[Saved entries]
========

/-- What stands against a transaction on a line. -/
def against (s : State) (x : Tx) : List Tx := (s.onLine 1 0x820).filter fun y => x.store || y.store
/-- A request that finds nobody against it (with room, and without), one that finds a younger store (with a place to wait, and without),
and one that finds an older store (with a place on the line, and without). -/
theorem wit_locks :
    (∀ p ∈ [(stTx [tx 1 0 true .wanted], tx 1 0 true .wanted), (stTx loads, tx 1 9 false .wanted), (stTx late, tx 1 5000 true .wanted),
        (stTx [tx 1 9 true .wanted, tx 2 512 true .granted], tx 1 9 true .wanted), (stTx sixteen, tx 1 9 true .wanted),
        (stTx [tx 1 5000 true .wanted, tx 2 512 true .granted], tx 1 5000 true .wanted)],
      p.1.tx? 1 = some p.2 ∧ FMap.find p.2.lines 0x820 = some .wanted ∧ p.2.resume ≤ p.1.cycle ∧ p.1.mayStamp p.2 = true ∧ p.1.portOrder p.2 = true) ∧
    against (stTx [tx 1 0 true .wanted]) (tx 1 0 true .wanted) = [] ∧ against (stTx loads) (tx 1 9 false .wanted) = [] ∧
    (stTx [tx 1 0 true .wanted]).lockRoom { tx 1 0 true .wanted with ts := (stTx []).clock * 512 + 2, stamped := true } 0x820 = true ∧
    (stTx loads).lockRoom (tx 1 9 false .wanted) 0x820 = false ∧ 16 ≤ ((stTx late).onLine 1 0x820).length ∧
    (∃ y ∈ against (stTx late) (tx 1 5000 true .wanted), y.ts < 5000) ∧ ((stTx [tx 1 5000 true .wanted, tx 2 512 true .granted]).onLine 1 0x820).length < 16 ∧
    against (stTx [tx 1 9 true .wanted, tx 2 512 true .granted]) (tx 1 9 true .wanted) = [tx 2 512 true .granted] ∧
    (stTx [tx 1 9 true .wanted, tx 2 512 true .granted]).queueRoom (tx 1 9 true .wanted) 0x820 = true ∧
    against (stTx sixteen) (tx 1 9 true .wanted) = sixteen.tail ∧ (∀ y ∈ sixteen.tail, 9 < y.ts) ∧
    (stTx sixteen).queueRoom (tx 1 9 true .wanted) 0x820 = false ∧
    against (stTx [tx 1 5000 true .wanted, tx 2 512 true .granted]) (tx 1 5000 true .wanted) = [tx 2 512 true .granted] ∧
    (∀ y ∈ (stTx [tx 1 9 true .queued, tx 2 512 true .queued]).onLine 1 0x820,
      if FMap.find y.lines 0x820 = some .granted then (tx 1 9 true .queued).store = false ∧ y.store = false else (tx 1 9 true .queued).ts ≤ y.ts) ∧
    (0x820, .denied) ∈ (tx 1 9 true .denied).lines ∧ (stTx []).slices = [] := by decide +kernel

/-- A store whose only line is locked, its tile read. -/
def store1 : XOp :=
  { xop (.tst xc) false with stage := .started, tx := some 1, units := [⟨.nowhere, .glob ⟨.hbm, 0x41000⟩ false, 16, 16, some 0x1234, false, false⟩] }
def stStore : State := { (stX store1) with txs := [tx 1 9 true .granted] }
theorem wit_tile_store :
    stStore.tx? 1 = some (tx 1 9 true .granted) ∧ (∀ l ∈ (tx 1 9 true .granted).lines, l.2 = .granted) ∧ (stStore.core 0).x? 5 = some store1 ∧
    stStore.globPieces store1.units = [(⟨.hbm, 0x41000⟩, 16)] ∧ writable (stStore.core 0) store1 ⟨.hbm, 0x41000⟩ 16 = true ∧
    stStore.slices = [] := by decide +kernel


/-! ## The scheduler -/

def rcb0 : Rcb := ⟨0, 0xFFF, 0, false, false, false, 0, 5, 5, 1000000, 0, 0, 0, 0, 0⟩
/-- Device memory with the tables, a ring whose entry names a card at 0x2000 (`e` more), the card, and queue descriptor 0 with WRIDX `wr`. -/
def cardCells (e wr : Byte) : List Host.Cell :=
  (if e = 0 then [] else [(0x41000, e)]) ++ [(0x41001, 0x20), (0x42000, 1), (0x42011, 0x30), (0x42030, 1), (0x42034, 1)] ++ tables.take 11 ++
    [(0x7F_F000_0001, 0x10), (0x7F_F000_0008, 2), (0x7F_F000_0009, 1), (0x7F_F000_001C, wr)] ++ tables.drop 11
def ready : Boot := { Boot.reset with ready := true }
def stQ (e wr : Byte) : State :=
  { State.reset with hbm := ⟨cardCells e wr, 0⟩, rcbs := [(0, rcb0)], queues := [0], boot := ready, objs := [⟨1, 0, 0, 0x3000, 1, 0, 0⟩] }

theorem wit_admit :
    (stQ 0 9).serving = true ∧ ((stQ 0 9).queue 0).state = 1 ∧ 2 ^ ((stQ 0 9).queue 0).log2 < ((stQ 0 9).queue 0).depth ∧
    (stQ 0 9).stopAllows 0 ((stQ 0 9).queue 0).rd = true ∧ (stQ 0 9).qAddr 0 + 64 ≤ Config.hbmBytes ∧
    (stQ 0 9).slices = [] ∧ (stQ 0 1).slices = [] ∧ (stQ 0 1).monitors = [] ∧ (stQ 0 1).trace = none ∧
    canCardAdmit 0 (stQ 0 1) = true ∧ ((stQ 0 1).queue 0).depth ≤ 2 ^ ((stQ 0 1).queue 0).log2 ∧
    (stQ 0 1).vaGet 0 (((stQ 0 1).queue 0).entry 0) 8 = some 0x2000 ∧ canCardAdmit 0 (stQ 1 1) = true ∧
    (stQ 1 1).vaGet 0 (((stQ 1 1).queue 0).entry 0) 8 = some 0x2001 := by decide +kernel

theorem wit_card : (stQ 0 1).aspaceOf ((stQ 0 1).queue 0).rcb = 0 ∧ ((stQ 0 1).vaGet 0 0x2000 128).map (fun h =>
    decide (fieldAt h 2 1 = 0 ∧ fieldAt h 0x10 8 = 0x3000)) = some true ∧ ((stQ 0 1).objOf 0 0x3000).isSome ∧
    ((stQ 0 1).vaGet 0 0x3000 64).isSome ∧ (((stQ 0 1).vaGet 0 0x2000 128).bind fun h =>
      (stQ 0 1).cardError 0 h [] (((stQ 0 1).vaGet 0 0x3000 64).map kernelOf)) = none := by decide +kernel

def stEnq (h : List Host.Cell) : State := ({ stQ 0 1 with hbm := ⟨h, 0⟩ }).modCore 0 fun x => { x with enq := [⟨0, 0x2040, none, 0, 0, 0, false⟩] }
theorem wit_enqueue :
    canEnqueueApply 0 0 (stEnq (cardCells 0 1)) = true ∧ ((stEnq (cardCells 0 1)).vaPut 0 0x1008 8 0x2040).isSome ∧
    canEnqueueApply 0 0 (stEnq [(0x7F_F000_0008, 2)]) = true ∧ ((stEnq [(0x7F_F000_0008, 2)]).vaPut 0 0 8 0x2040).isNone := by decide +kernel

/-- A card with one of its three records dealt, a ready card, and a card that waits. -/
def card1 : Card := { fetchCard with argCount := 3, dealt := 1, tasksDealt := 1, doneFlags := 2, fps := [] }
def stCard (c : Card) (ts : FMap Task) : State := { stQ 0 1 with cards := [c], tasks := ts, nextId := 1, cycle := 5_000_000 }
def wait1 : Task := { fetchTask with placed := false, blocks := [] }
def placeA : Placement := ⟨0, 0, [0], [0x8000]⟩
theorem wit_deal :
    (stCard card1 []).card? 0 = some card1 ∧ canTaskDeal 0 (stCard card1 []) = true ∧ card1.needsView = false ∧
    (stCard card1 []).cardWaits card1 = true ∧ card1.readyAt + Config.agePeriod * (card1.aged + 1) ≤ (stCard card1 []).cycle ∧
    canCardComplete 0 (stCard { card1 with dealt := 3 } []) = true ∧ card1.doneFlags.testBit 1 = true ∧
    canClusterReserve 0 0 (stCard card1 [(0, { wait1 with cluster := true })]) = true ∧ (stQ 0 1).doorQueue 0 0 = some 0 ∧
    (stQ 0 1).queueOf 0 0 = true ∧ (stQ 0 1).slices = [] ∧
    (let s := { stQ 0 1 with funcs := [(1, { Func.reset with doors := [(0, 0)] })] }
     s.doorQueue 1 0 = some 0 ∧ s.queueOf 1 0 = false) := by decide +kernel
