-- ==== Sys2Proof/Proofs/FixedLoads.lean ====
section
/-! PROOFS. The loads of fixed latency: `ld.sp` and `ldc` (R140, R141, R143, R149, R154). -/

namespace Sys2Proof.Machine
open Claim

/-! ## Accesses -/

/-- The lanes that a load accesses: with a scalar destination the lowest alone (R141). -/
def Warp.loadLanes (w : Warp) (o : MOp) : List Nat := if scalarData o then (w.lanesOf o.guard).take 1 else w.lanesOf o.guard

theorem accs_load (w : Warp) (o : MOp) : w.accs o true = (w.loadLanes o).map fun l => (l, w.memAddr o l) := by
  simp only [Warp.accs, Warp.loadLanes, Bool.true_and]

theorem loadLanes_vector {w : Warp} {o : MOp} {r : Fin 128} (h : o.data = .v r) : w.loadLanes o = w.lanesOf o.guard := by
  simp [Warp.loadLanes, scalarData, h]

theorem active_of_loadLanes {w : Warp} {o : MOp} {l : Nat} (h : l ∈ w.loadLanes o) : Active w o.guard l := by
  rw [← Warp.mem_lanesOf]
  unfold Warp.loadLanes at h
  split at h
  · exact List.mem_of_mem_take h
  · exact h

theorem loadLanes_sorted (w : Warp) (o : MOp) : (w.loadLanes o).Pairwise (· < ·) := by
  unfold Warp.loadLanes
  split
  · exact (w.lanesOf_sorted o.guard).sublist (List.take_sublist ..)
  · exact w.lanesOf_sorted o.guard

/-- With no lane active a load makes no access. -/
theorem loadLanes_none {w : Warp} {o : MOp} (h : ∀ l, ¬Active w o.guard l) : w.loadLanes o = [] :=
  List.eq_nil_iff_forall_not_mem.2 fun l hl => h l (active_of_loadLanes hl)

/-- R141: a scalar destination takes the access of the lowest active lane. -/
theorem loadLanes_scalar {w : Warp} {o : MOp} {r : Fin 64} {l : Nat} (hr : o.data = .s r) (ha : Active w o.guard l)
    (hl : ∀ j < l, ¬Active w o.guard j) : w.loadLanes o = [l] := by
  have hs := w.lanesOf_sorted o.guard
  have hm := (w.mem_lanesOf o.guard l).2 ha
  simp only [Warp.loadLanes, scalarData, hr, if_true]
  cases hxs : w.lanesOf o.guard with
  | nil => simp [hxs] at hm
  | cons x xs =>
    have hx : ¬x < l := fun h => hl x h ((w.mem_lanesOf o.guard x).1 (by simp [hxs]))
    rw [hxs] at hs hm
    have hxl : x = l := by
      rcases List.mem_cons.1 hm with h | h
      · exact h.symm
      · exact absurd ((List.pairwise_cons.1 hs).1 l h) hx
    simp [hxl]

/-! ## Scratchpad loads -/

/-- R147: the accesses of lanes that are all in order fail no check. -/
theorem spReadCheck_of_ok {s : State} {c k : Nat} {w : Warp} {o : MOp} (hw : s.warp? c k = some w) (h : SpOk s w o) :
    spReadCheck o true c k s = none := by
  have hacc : ∀ p ∈ w.accs o true, p.2 % o.size.bytes = 0 ∧ 0 ≤ signed64 p.2 ∧ signed64 p.2 + o.size.bytes ≤ s.allocOf w ∧
      s.spFaulty w.block p.2 o.size.bytes = false := by
    intro p hp
    rw [accs_load] at hp
    obtain ⟨l, hl, rfl⟩ := List.mem_map.1 hp
    exact h l (active_of_loadLanes hl)
  have h1 : spCheck o true c k s = none := by
    simp only [spCheck, hw, spFail, List.findSome?_eq_none_iff]
    intro p hp
    obtain ⟨ha, hlo, hhi, _⟩ := hacc p hp
    rw [if_neg (not_not.2 ha), if_pos ⟨hlo, hhi⟩]
  simp only [spReadCheck, h1, hw, scratchFail, List.findSome?_eq_none_iff]
  intro p hp
  obtain ⟨_, _, _, hf⟩ := hacc p hp
  rw [hf]
  rfl

/-- Counting bank conflicts keeps every warp. -/
theorem quiet_bankCount (s : State) (d q : Nat) (ws : List Nat) (c k : Nat) : Quiet s (s.bankCount d q ws) c k := by
  unfold State.bankCount
  exact quiet_modCore rfl c k

/-- The landings of a load into vector registers: a word of each register, the first through `lmd` (R143). -/
theorem mLandings_vector {w : Warp} {o : MOp} {r : Fin 128} (hr : o.data = .v r) (lat n : Nat) (vals : List (Nat × Nat)) :
    w.mLandings o lat n vals = (List.range ((n + 3) / 4)).map fun i =>
      w.vecLanding 1 lat (.v (r.val + i)) (if i = 0 then .lmd else .none) (vals.map fun p => (p.1, wordAt p.2 i)) [] := by
  simp only [Warp.mLandings, hr, mReg]

theorem mLandings_scalar {w : Warp} {o : MOp} {r : Fin 64} (hr : o.data = .s r) (lat n : Nat) (vals : List (Nat × Nat)) :
    w.mLandings o lat n vals = vals.map fun p => w.scalarLanding 1 lat (.s r.val) .none (BitVec.ofNat 64 p.2) 0 := by
  simp only [Warp.mLandings, hr]

/-- An entry of a list made from a range. -/
theorem getElem?_range_map {α : Type} {f : Nat → α} {n i : Nat} {x : α} (h : ((List.range n).map f)[i]? = some x) : x = f i := by
  rw [List.getElem?_map, Option.map_eq_some_iff] at h
  obtain ⟨j, hj, rfl⟩ := h
  obtain ⟨hlt, hji⟩ := List.getElem?_eq_some_iff.1 hj
  rw [← hji, List.getElem_range]

/-- A landing whose lanes are the active ones, each with one value and no event. -/
theorem laneValues_map {w : Warp} {g : Guard} {x : Landing} {v : Nat → Word} (hx : x.lanes = (w.lanesOf g).map fun l => (l, v l)) (he : x.evs = []) :
    LaneValues w x g fun l y e => y = v l ∧ e = 0 := by
  intro l
  rw [hx, he, FMap.find_map (w.lanesOf_sorted g)]
  constructor
  · exact fun ha => ⟨v l, if_pos ((w.mem_lanesOf g l).2 ha), rfl, rfl⟩
  · exact fun ha => ⟨if_neg fun h => ha ((w.mem_lanesOf g l).1 h), rfl⟩

/-- The values that a scratchpad load reads, by lane. -/
def spVals (s : State) (w : Warp) (o : MOp) : List (Nat × Nat) := (w.accs o true).map fun p => (p.1, s.spGet w.block p.2 o.size.bytes)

========

Exercise
Please print exactly what appears from the first line of the data through the line with "true .granted], tx 1 5000", including both of those lines and nothing past them.

Exercise response
/-- What stands against a transaction on a line. -/
def against (s : State) (x : Tx) : List Tx := (s.onLine 1 0x820).filter fun y => x.store || y.store
/-- A request that finds nobody against it (with room, and without), one that finds a younger store (with a place to wait, and without),
and one that finds an older store (with a place on the line, and without). -/
theorem wit_locks :
    (∀ p ∈ [(stTx [tx 1 0 true .wanted], tx 1 0 true .wanted), (stTx loads, tx 1 9 false .wanted), (stTx late, tx 1 5000 true .wanted),
        (stTx [tx 1 9 true .wanted, tx 2 512 true .granted], tx 1 9 true .wanted), (stTx sixteen, tx 1 9 true .wanted),
        (stTx [tx 1 5000 true .wanted, tx 2 512 true .granted], tx 1 5000 true .wanted)],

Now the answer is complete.